§ **Stored data entries**:
——————————

/-- Settles O9: in Running by the ways a step goes, outside it by the inversion of `step`. -/
theorem stepsExactlyInRunning : Obligations.StepsExactlyInRunning := by
  unfold Obligations.StepsExactlyInRunning
  refine ⟨rfl, rfl, fun s => ⟨step_total, fun hn t h => ?_⟩⟩
  obtain ⟨hr, -⟩ := step_cases h
  exact hn hr

/-! ## The illegal opcode -/

/-- Settles O10: the record holds the byte whole, since 9 bits hold any byte, and taking a fault keeps PC. -/
theorem illegalOpcodeFaultsAtItsAddress : Obligations.IllegalOpcodeFaultsAtItsAddress := by
  unfold Obligations.IllegalOpcodeFaultsAtItsAddress
  intro s hr hp hk
  have hinfo := toNat_info_of_lt (n := (s.mem.read s.pc.toNat).toNat) (by omega)
  exact ⟨_, _, step_of_illegal hr hp hk, takeFault_st .., rfl, hinfo, takeFault_pc ..⟩

/-! ## The operand check -/

/-- An instruction with a bad register index faults on the first one, whatever else it would do. -/
theorem exec_of_badRegister {i : Instr} {b : Byte} (h : badRegister? i = some b) (s : State) :
    exec i s = .next (s.takeFault ⟨.outOfRange .register, BitVec.ofNat 9 b.toNat⟩) := by
  obtain ⟨t, ht⟩ := exec_total i s
  rw [ht]
  cases exec_cases ht with
  | badRegister b' hb' _ hf => rw [hf, Option.some.inj (hb'.symm.trans h)]
  | ownFault _ hok | effect hok => rw [hok] at h; cases h

/-- An instruction's effect on ST: HLT sets Halted, every other instruction keeps it. -/
theorem Effect.st_eq {i : Instr} {s t : State} (h : Effect i s t) : t.st = if i = .hlt then .halted else s.st := by
  cases i with
  | hlt => subst h; rfl
  | ret => obtain ⟨-, rfl⟩ := h; rfl
  | prn ra | jmp ra | ldi ra imm => obtain ⟨d, -, rfl⟩ := h; rfl
  | push ra | call ra => obtain ⟨d, -, -, rfl⟩ := h; rfl
  | pop ra => obtain ⟨d, u, -, rfl, -, rfl⟩ := h; rfl
  | jeq ra | jne ra => obtain ⟨d, -, rfl⟩ := h; split <;> rfl
  | not ra => obtain ⟨d, v, -, -, rfl⟩ := h; rfl
  | cmp ra rb => obtain ⟨d, e, -, -, rfl⟩ := h; rfl
  | add ra rb | sub ra rb | mul ra rb | mod ra rb | and ra rb | or ra rb | xor ra rb | shl ra rb | shr ra rb =>
    obtain ⟨d, e, v, -, -, -, rfl⟩ := h; rfl

/-- An instruction that has its effect in Running does not end in Faulted. -/
theorem Effect.st_ne_faulted {i : Instr} {s t : State} (h : Effect i s t) (hr : s.st = .running) (r : FaultRecord) :
    t.st ≠ .faulted r := by
  rw [h.st_eq, hr]
  split <;> exact RunState.noConfusion

/-- A fault of an instruction whose register indices are all good is the instruction's own. -/
theorem ownFault_of_exec_faulted {i : Instr} {s t : State} {r : FaultRecord} (hok : badRegister? i = none)
    (h : exec i s = .next t) (hr : s.st = .running) (hf : t.st = .faulted r) : OwnFault i s r := by
  cases exec_cases h with
  | badRegister b hb => rw [hok] at hb; cases hb
  | ownFault r' _ ho ht =>
    rw [ht, takeFault_st] at hf
    injection hf with hf
    exact hf ▸ ho
  | effect _ he => exact absurd hf (he.st_ne_faulted hr r)

/-- The causes of the faults after the operand check (60_exceptions.md R108). -/
theorem OwnFault.cause_eq {i : Instr} {s : State} {r : FaultRecord} (h : OwnFault i s r) :
    r.cause = .divisionByZero ∨ r.cause = .outOfRange .stack := by
  obtain ⟨d, e, -, -, rfl⟩ | ⟨-, -, rfl⟩ | ⟨-, -, rfl⟩ := h
  · exact .inl rfl
  · exact .inr rfl
  · exact .inr rfl

/-- Settles O16: a bad index is found before anything else is done; with good indices only own faults are left, and
none of them is a register's. -/
theorem registerIndexAboveSevenFaults : Obligations.RegisterIndexAboveSevenFaults := by
  unfold Obligations.RegisterIndexAboveSevenFaults
  refine fun i s => ⟨fun hbad => ?faults, fun hok t r h hr hf => ?neverRaised⟩
  case faults =>
    have hne : badRegister? i ≠ none := by rw [Ne, badRegister?_eq_none, hbad]; decide
    obtain ⟨b, hb⟩ := Option.ne_none_iff_exists'.1 hne
    exact ⟨_, rfl, exec_of_badRegister hb s⟩
  case neverRaised =>
    have hown := ownFault_of_exec_faulted ((badRegister?_eq_none i).2 hok) h hr hf
    obtain hc | hc := hown.cause_eq <;> rw [hc] <;> decide

end Sys2Proof.Machine

/-! SUPPORT. Proofs for the family of 70_reset_and_hazards.md: what the host sees of a state and of a step (R134). -/

namespace Sys2Proof.Machine

/-! ## Faulting steps and steps that go on -/

/-- The engine executes at most one instruction in a step. -/
theorem executes_unique {s : State} {i j : Instr} (hi : s.executes i) (hj : s.executes j) : i = j := by
  obtain ⟨-, -, hi⟩ := hi
  obtain ⟨-, -, hj⟩ := hj
  exact Decoded.instr.inj (hi.symm.trans hj)

/-- An executed instruction's opcode byte is one the decoder knows (40_cycle.md R71). -/
theorem kindOf?_ne_none_of_executes {s : State} {i : Instr} (h : s.executes i) :
    s.cfg.kindOf? s.bytesAtPc.b0 ≠ none := by
  obtain ⟨-, -, hd⟩ := h
  intro hk
  rw [decode_of_kindOf?_none hk] at hd
  cases hd

/-- A step whose instruction has its effect is none of those that raise a fault. -/
theorem not_raisesFault_of_effect {i : Instr} {s t : State} (hi : s.executes i) (hok : badRegister? i = none)
    (he : Effect i s t) : ¬ s.raisesFault := by
  rintro (hp | hk | ⟨j, hj, hbad | hown⟩)
  · obtain ⟨-, hp', -⟩ := hi
    omega
  · exact kindOf?_ne_none_of_executes hi hk
  · rw [executes_unique hj hi, (badRegister?_eq_none i).1 hok] at hbad
    cases hbad
  · rw [executes_unique hj hi] at hown
    exact not_raisesOwnFault_of_effect he hown

/-- The inversion of `step` by `State.raisesFault`: a step that raises a fault takes it, any other has the effect of
the instruction at PC. -/
theorem step_takesFault_or_effect {s t : State} (h : step s = .next t) :
    (s.raisesFault ∧ ∃ r, t = s.takeFault r) ∨ (¬ s.raisesFault ∧ ∃ i, s.executes i ∧ Effect i s t) := by
  obtain ⟨-, hc⟩ := step_cases h
  cases hc with
  | fetchFault hp ht => exact .inl ⟨.inl hp, _, ht⟩
  | illegal _ hk ht => exact .inl ⟨.inr (.inl hk), _, ht⟩
  | runs i hi hx =>
    cases exec_cases hx with
    | badRegister b hb _ ht =>
      have hbad : i.registersOk = false := by
        rw [← Bool.not_eq_true, ← badRegister?_eq_none, hb]
        exact Option.some_ne_none b
      exact .inl ⟨.inr (.inr ⟨i, hi, .inl hbad⟩), _, ht⟩
    | ownFault r _ ho ht => exact .inl ⟨.inr (.inr ⟨i, hi, .inr (raisesOwnFault_of_ownFault ho)⟩), r, ht⟩
    | effect hok he => exact .inr ⟨not_raisesFault_of_effect hi hok he, i, hi, he⟩

/-- HLT's step sets Halted and nothing else (41_data_io.md R83). -/
theorem eq_halted_of_executes_hlt {s t : State} (hi : s.executes .hlt) (h : step s = .next t) :
    t = { s with st := .halted } := by
  rw [step_of_executes hi] at h
  injection h with h
  exact h.symm

/-- An instruction's effect on OUT: PRN appends its register's byte, every other instruction keeps it. -/
theorem Effect.out_eq {i : Instr} {s t : State} (h : Effect i s t) :
    t.out = s.out ∨ ∃ d, i = .prn (regByte d) ∧ t.out = s.out ++ [s.reg d] := by
  cases i with
  | prn ra => obtain ⟨d, rfl, rfl⟩ := h; exact .inr ⟨d, rfl, rfl⟩
  | hlt => subst h; exact .inl rfl
  | ret => obtain ⟨-, rfl⟩ := h; exact .inl rfl
  | jmp ra | ldi ra imm => obtain ⟨d, -, rfl⟩ := h; exact .inl rfl
  | push ra | call ra => obtain ⟨d, -, -, rfl⟩ := h; exact .inl rfl
  | pop ra => obtain ⟨d, u, -, rfl, -, rfl⟩ := h; exact .inl rfl
  | jeq ra | jne ra => obtain ⟨d, -, rfl⟩ := h; left; split <;> rfl
  | not ra => obtain ⟨d, v, -, -, rfl⟩ := h; exact .inl rfl
  | cmp ra rb => obtain ⟨d, e, -, -, rfl⟩ := h; exact .inl rfl
  | add ra rb | sub ra rb | mul ra rb | mod ra rb | and ra rb | or ra rb | xor ra rb | shl ra rb | shr ra rb =>
    obtain ⟨d, e, v, -, -, -, rfl⟩ := h; exact .inl rfl

/-! ## The host's view -/

/-- A taken fault shows the host the final reading of the state before the step, under the fault's ST. -/
theorem hostView_takeFault (s : State) (r : FaultRecord) :
    (s.takeFault r).hostView = ⟨s.out, some ⟨.faulted r, s.pc, s.regs, s.fl, s.mem⟩⟩ := rfl

/-- While Running the host tells two states apart by OUT alone. -/
theorem hostView_eq_iff_of_running {s t : State} (hs : s.st = .running) (ht : t.st = .running) :
    s.hostView = t.hostView ↔ s.out = t.out := by
  simp [hostView_of_running, hs, ht]

/-- What the host sees after an effect that goes on: OUT as before, or PRN's byte more. -/
theorem Effect.hostView_eq {i : Instr} {s t : State} (h : Effect i s t) (hr : s.st = .running) (hi : i ≠ .hlt) :
    t.hostView = ⟨s.out, none⟩ ∨ ∃ d, i = .prn (regByte d) ∧ t.hostView = ⟨s.out ++ [s.reg d], none⟩ := by
  have ht : t.st = .running := by rw [h.st_eq, if_neg hi, hr]
  rw [hostView_of_running ht]
  obtain ho | ⟨d, hd, ho⟩ := h.out_eq
  · exact .inl (by rw [ho])
  · exact .inr ⟨d, hd, by rw [ho]⟩

/-- OUT, the final reading and the parameters are the whole state. -/
theorem eq_of_finalReading_eq {s t : State} (ho : s.out = t.out) (hf : s.finalReading = t.finalReading)
    (hc : s.cfg = t.cfg) : s = t := by
  obtain ⟨regs, pc, fl, mem, st, out, cfg⟩ := s
  injection hf with hst hpc hregs hfl hmem
  cases ho; cases hst; cases hpc; cases hregs; cases hfl; cases hmem; cases hc
  rfl

/-- An ended state is known from what the host sees of it and the parameters. -/
theorem eq_of_hostView_eq_of_ended {s t : State} (hs : s.st ≠ .running) (hc : s.cfg = t.cfg)
    (h : s.hostView = t.hostView) : s = t := by
  rw [hostView_of_ended hs] at h
  by_cases ht : t.st = .running
  · rw [hostView_of_running ht] at h
    injection h with _ hf
    cases hf
  · rw [hostView_of_ended ht] at h
    injection h with ho hf
    exact eq_of_finalReading_eq ho (Option.some.inj hf) hc

/-- Settles O59: the views of Running and of ended states, and between them the inversion of `step` by
`State.raisesFault`. -/
theorem hostSeesOutThenTheFinalState : Obligations.HostSeesOutThenTheFinalState := by
  unfold Obligations.HostSeesOutThenTheFinalState
  refine ⟨fun s t => hostView_eq_iff_of_running, fun s t hr h => ⟨hostView_of_running hr, fun hi => ?halts,
    fun hf => ?faults, fun hn hnf => ?goesOn⟩, fun s t => eq_of_hostView_eq_of_ended⟩
  case halts => rw [eq_halted_of_executes_hlt hi h]; rfl
  case faults =>
    obtain ⟨-, r, rfl⟩ | ⟨hnf, -⟩ := step_takesFault_or_effect h
    · exact ⟨r, hostView_takeFault s r⟩
    · exact absurd hf hnf
  case goesOn =>
    obtain ⟨hf, -⟩ | ⟨-, i, hi, he⟩ := step_takesFault_or_effect h
    · exact absurd hf hnf
    · have hne : i ≠ .hlt := fun heq => hn (heq ▸ hi)
      exact (he.hostView_eq hr hne).imp_right fun ⟨d, hd, hv⟩ => ⟨d, hd ▸ hi, hv⟩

——————————

§ **PROBLEM REQUIREMENTS**: Would you output, unchanged, each line from the start of the records to the line that holds "keeps PC. -/", both included and nothing else?

§ **RESPONSE TO THE EXERCISE**:
/-- Settles O9: in Running by the ways a step goes, outside it by the inversion of `step`. -/
theorem stepsExactlyInRunning : Obligations.StepsExactlyInRunning := by
  unfold Obligations.StepsExactlyInRunning
  refine ⟨rfl, rfl, fun s => ⟨step_total, fun hn t h => ?_⟩⟩
  obtain ⟨hr, -⟩ := step_cases h
  exact hn hr

/-! ## The illegal opcode -/

/-- Settles O10: the record holds the byte whole, since 9 bits hold any byte, and taking a fault keeps PC. -/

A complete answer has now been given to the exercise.